= List of British airships =

The first British airship; Spencer's Airship No. 1 in the summer of 1902

Airship development in the United Kingdom lagged behind that of Germany and France. The first British designed and built airship was constructed by Stanley Spencer, and on 22 September 1902 was flown 30 mi from Crystal Palace, London to Ruislip, carrying an advertisement for baby food. A series of more practical airships was constructed by Ernest Willows, the "Willows Number 1" making its first flight near Cardiff on 5 August 1905. The Royal Navy realised that airships similar to Ferdinand von Zeppelin's designs could be of great use and in 1909 ordered construction of a rigid airship. This was completed in 1911 but was wrecked while leaving the hangar before it had flown.
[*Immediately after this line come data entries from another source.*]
-- ==== Sys2Proof/Machine/Polynomial.lean ====
section
/-! DEFINITION. Polynomials over GF(256) and the two commands on them (R500 to R520).  A polynomial is the list of
its coefficients, highest power first (R11, R500); leading zeros are kept. -/

namespace Sys2Proof.Machine

/-- The indices from `lo` to `hi`, both included; none when `hi < lo`. -/
def indices (lo hi : Nat) : List Nat := List.range' lo (hi + 1 - lo)

/-- Coefficient `i` of the product: the ⊕-sum over j from max(0, i-lb+1) to min(i, la-1) of A[j] ⊗ B[i-j] (R501). -/
def polyMulCoeff (A B : List Byte) (i : Nat) : Byte :=
  gfSum ((indices (i + 1 - B.length) (min i (A.length - 1))).map fun j => gfMul (A.getD j 0) (B.getD (i - j) 0))

/-- The product array A · B, of length la + lb − 1 (R501). -/
def polyMul (A B : List Byte) : List Byte := (List.range (A.length + B.length - 1)).map (polyMulCoeff A B)

/-- The generator polynomial g_k, of length k + 1: the product of the factors [1, EXP[i]] for i = 0..k−1 in that
order, starting from [1] (R502). -/
def genPoly (k : Nat) : List Byte :=
  (List.range k).foldl (fun g i => polyMul g [1, gfExp (Config.genBase + i)]) [1]

/-- The checks of POLY_MUL, in order (R510, R810). -/
def polyMulChecks (s : State) : List (Bool × FaultCode) :=
  [ (decide (opLa s < 1 ∨ opLa s > Config.polyMax), .badLength),
    (decide (opLb s < 1 ∨ opLb s > Config.polyMax), .badLength) ]

/-- POLY_MUL: PR <- PA[0..la-1] · PB[0..lb-1], 0 after it, and PR_LEN <- la + lb − 1 (R510). -/
def execPolyMul (s : State) : Host.Outcome State Fault Refusal :=
  runChecked 0x10 (polyMulChecks s)
    (fun s =>
      { s.setBuf .pr (polyMul (polyA s) (polyB s)) with
        res := { s.res with prLen := BitVec.ofNat 10 (opLa s + opLb s - 1) } })
    s

/-- The check of RS_GENPOLY (R520, R810). -/
def genPolyChecks (s : State) : List (Bool × FaultCode) := [ (decide (opK s < 1), .badLength) ]

/-- RS_GENPOLY: GEN <- g_k, 0 after it (R520). -/
def execRsGenpoly (s : State) : Host.Outcome State Fault Refusal :=
  runChecked 0x11 (genPolyChecks s) (fun s => s.setBuf .gen (genPoly (opK s))) s

end Sys2Proof.Machine
end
Meanwhile, the British Army's School of Ballooning, later the Air Battalion Royal Engineers, acquired a small fleet of semi-rigid and non-rigid airships for observation purposes; they were taken over by the Royal Navy on the creation of the Royal Naval Air Service in 1914. A large number of rigid and non-rigid airships were mainly used to counter the U-Boat campaign in World War I. Interest in military airships declined at the end of the war, but some success in the commercial field inspired the Imperial Airship Scheme; however, the disastrous crash of the R101 in 1930 ended serious government and commercial interest in airships. Since the 1970s, there have been persistent efforts to revive a British airship industry, using new designs, materials and technologies.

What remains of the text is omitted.